- Opening Delimiter -

/-- A reset leaves what is the host's: its position, the rest of its list and its copies. DEDUCED, log entry 11: R45 says
that the host's command list and its copies are not reset; that the position stays is the model's inference from it. -/
def Obligations.ResetLeavesTheHostSide : Prop :=
  ∀ (s : State) (rest : List HostAction), s.pending = .reset :: rest →
    ∃ t, step s = .next t ∧ t.position = s.position ∧ t.pending = rest ∧ t.answers = s.answers

/-- When the delivered bytes decode to a command, a step is that command's meaning at the state with the action taken
and the position advanced by one. -/
def Obligations.StepRunsTheDecodedCommand : Prop :=
  ∀ (s : State) (f : Frame) (rest : List HostAction) (i : Instr),
    s.pending = .deliver f :: rest → decode f = .ok i →
    step s = exec i { s with pending := rest, position := s.position + 1 }

/-- R86, R88: an illegal opcode fails with E_OPCODE whatever its payload, and the empty frame with E_FRAME. -/
def Obligations.NonCommandsFail : Prop :=
  ∀ (s : State) (rest : List HostAction),
    (∀ (op : Byte) (pl : Payload), s.pending = .deliver (op :: pl) :: rest → (op.toNat = 0 ∨ 5 ≤ op.toNat) →
      FailsWith 1 { s with pending := rest, position := s.position + 1 } (step s)) ∧
    (s.pending = .deliver [] :: rest → FailsWith 3 { s with pending := rest, position := s.position + 1 } (step s))

/-- R87: for a legal opcode a payload shorter than required fails with E_SHORT and a longer one with E_FRAME; only the
exact length is a valid command. -/
def Obligations.WrongLengthFails : Prop :=
  ∀ (s : State) (rest : List HostAction) (op : Byte) (pl : Payload),
    s.pending = .deliver (op :: pl) :: rest → 1 ≤ op.toNat → op.toNat ≤ 4 →
    (pl.length < requiredLength op.toNat →
      FailsWith 2 { s with pending := rest, position := s.position + 1 } (step s)) ∧
    (pl.length > requiredLength op.toNat →
      FailsWith 3 { s with pending := rest, position := s.position + 1 } (step s)) ∧
    (pl.length = requiredLength op.toNat ↔ ∃ i, decode (op :: pl) = .ok i ∧ i.wellFormed = true)

/-- R34, R180, R182, R183: every frame completes, and the first check that applies, in R182's order, decides CODE;
ERR_SEEN is then set on a failure and kept on a success. -/
def Obligations.FirstCheckDecidesTheCode : Prop :=
  ∀ (s : State) (f : Frame) (rest : List HostAction), s.pending = .deliver f :: rest →
    ∃ t, step s = .next t ∧ t.flag .code = firstCheck (s.flag .calValid) (s.flag .tv) f ∧ t.flag .code ≤ 6 ∧
      (t.flag .code ≠ 0 → t.flag .errSeen = 1) ∧ (t.flag .code = 0 → t.flag .errSeen = s.flag .errSeen)

/-- R185: a failed command writes CODE and ERR_SEEN and nothing else. -/
def Obligations.FailureChangesNothingElse : Prop :=
  ∀ (s : State) (f : Frame) (rest : List HostAction), s.pending = .deliver f :: rest →
    firstCheck (s.flag .calValid) (s.flag .tv) f ≠ 0 →
    FailsWith (firstCheck (s.flag .calValid) (s.flag .tv) f)
      { s with pending := rest, position := s.position + 1 } (step s)

/-- After a failed command every register but STATUS reads as before: the old results, with their old validity. -/
def Obligations.FailureKeepsOldResultsReadable : Prop :=
  ∀ (s : State) (f : Frame) (rest : List HostAction), s.pending = .deliver f :: rest →
    firstCheck (s.flag .calValid) (s.flag .tv) f ≠ 0 →
    ∃ t, step s = .next t ∧ ∀ n, n ≠ 0 → t.register n = s.register n

/-- R35: ERR_SEEN is 1 after a frame exactly when it was 1 before or the frame failed, and only a reset clears it. -/
def Obligations.ErrSeenIsSticky : Prop :=
  (∀ (s : State) (f : Frame) (rest : List HostAction), s.pending = .deliver f :: rest →
    ∃ t, step s = .next t ∧ (t.flag .errSeen = 1 ↔ s.flag .errSeen = 1 ∨ t.flag .code ≠ 0)) ∧
  (∀ s t : State, step s = .next t → s.flag .errSeen = 1 → t.flag .errSeen = 0 →
    ∃ rest, s.pending = .reset :: rest)

/-- R41: the position advances by one per delivered command, whatever its outcome; a read or an idle step does not move it.
A reset is `ResetLeavesTheHostSide`'s, since what it does to the position is deduced. -/
def Obligations.PositionCountsCommands : Prop :=
  ∀ s t : State, step s = .next t →
    (∀ f rest, s.pending = .deliver f :: rest → t.position = s.position + 1 ∧ t.pending = rest) ∧
    ((∀ f rest, s.pending ≠ .deliver f :: rest) → (∀ rest, s.pending ≠ .reset :: rest) → t.position = s.position)

/-- R23: CAL is written only by a successful LOADCAL, all 18 fields at once, and only while no set is loaded; likewise
each result register has its one command. -/
def Obligations.EachRegisterHasOneWriter : Prop :=
  ∀ (i : Instr) (s t : State), exec i s = .next t →
    (t.cal ≠ s.cal → ∃ pl, i = .loadcal pl ∧ pl.length = 32 ∧ s.flag .calValid = 0 ∧ t.cal = decodeCal pl ∧
      t.flag .calValid = 1 ∧ t.flag .code = 0) ∧
    (¬ SameTemperature s t → ∃ pl, i = .compt pl ∧ t.flag .tv = 1 ∧ t.flag .code = 0) ∧
    (¬ SamePressure s t → ∃ pl, i = .compp pl ∧ t.flag .pv = 1 ∧ t.flag .code = 0) ∧
    (¬ SameHumidity s t → ∃ pl, i = .comph pl ∧ t.flag .hv = 1 ∧ t.flag .code = 0) ∧
    SameHostSide s t

/-- R222: without a reset, no run of any length clears CAL, CAL_VALID, TV or ERR_SEEN, and a loaded calibration set stays
as it is. -/
def Obligations.OnlyResetUnloadsCalibration : Prop :=
  ∀ (k : Nat) (s t : State), Host.Core.run Sys2Proof.core k s = .next t → s.NoResetPending →
    (s.flag .calValid = 1 → t.cal = s.cal ∧ t.flag .calValid = 1) ∧
    (s.flag .tv = 1 → t.flag .tv = 1) ∧ (s.flag .errSeen = 1 → t.flag .errSeen = 1)

/-- Every run of frames from reset completes, and it is clean exactly when every frame of it succeeded. -/
def Obligations.RunsCompleteAndCleanMeansNoFailure : Prop :=
  ∀ frames : List Frame,
    let start := State.resetWith (frames.map HostAction.deliver)
    ∃ t, Host.Core.run Sys2Proof.core frames.length start = .next t ∧ t.pending = [] ∧
      t.position = frames.length ∧
      (t.Clean ↔ ∀ k, k < frames.length →
        ∃ u, Host.Core.run Sys2Proof.core (k + 1) start = .next u ∧ u.flag .code = 0)

/-- The invariant holds after reset, whatever the host is about to do. -/
def Obligations.InvHoldsAfterReset : Prop :=
  ∀ actions : List HostAction, (State.resetWith actions).Inv

/-- Every step keeps the invariant. -/
def Obligations.EveryStepKeepsInv : Prop :=
  ∀ s t : State, s.Inv → step s = .next t → t.Inv

/-- R43: what holds in every state that a run from reset reaches, whatever the host does. -/
def Obligations.ReachableStatesAreCoherent : Prop :=
  ∀ (actions : List HostAction) (k : Nat) (s : State),
    Host.Core.run Sys2Proof.core k (State.resetWith actions) = .next s →
    (s.flag .tv = 1 → s.flag .calValid = 1) ∧
    (s.flag .pv = 1 → s.flag .tv = 1) ∧ (s.flag .hv = 1 → s.flag .tv = 1) ∧
    (s.flag .pv = 1 → s.press.toInt = (compP s.rawP.toNat s.cal s.tfine.toInt).1) ∧
    (s.flag .hv = 1 → (s.hum.toNat : Int) = (compH s.rawH.toNat s.cal s.tfine.toInt).1) ∧
    (s.flag .pv = 0 → s.flag .pz = 0) ∧ (s.flag .hv = 0 → s.flag .hcl = 0) ∧
    s.flag .reserved = 0 ∧ s.flag .code ≤ 6

/-- What stands behind a cleared valid bit never matters: two states the host cannot tell apart step to outcomes it
cannot tell apart. So the bits the model chose for the registers at reset (log entry 2) are unobservable. -/
def Obligations.HiddenValuesNeverMatter : Prop :=
  ∀ s t : State, s.view = t.view → SameOutcome (step s) (step t)
end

- Closing Delimiter -

• [Exercise description] The range runs from the line with "(t.Clean ↔ ∀ k, k < frames.length →" up to and including the line with "(actions : List" in the listing above; please write out exactly those lines and nothing more.

• [Solution to this task]
      (t.Clean ↔ ∀ k, k < frames.length →
        ∃ u, Host.Core.run Sys2Proof.core (k + 1) start = .next u ∧ u.flag .code = 0)

/-- The invariant holds after reset, whatever the host is about to do. -/
def Obligations.InvHoldsAfterReset : Prop :=
  ∀ actions : List HostAction, (State.resetWith actions).Inv

/-- Every step keeps the invariant. -/
def Obligations.EveryStepKeepsInv : Prop :=
  ∀ s t : State, s.Inv → step s = .next t → t.Inv

/-- R43: what holds in every state that a run from reset reaches, whatever the host does. -/
def Obligations.ReachableStatesAreCoherent : Prop :=
  ∀ (actions : List HostAction) (k : Nat) (s : State),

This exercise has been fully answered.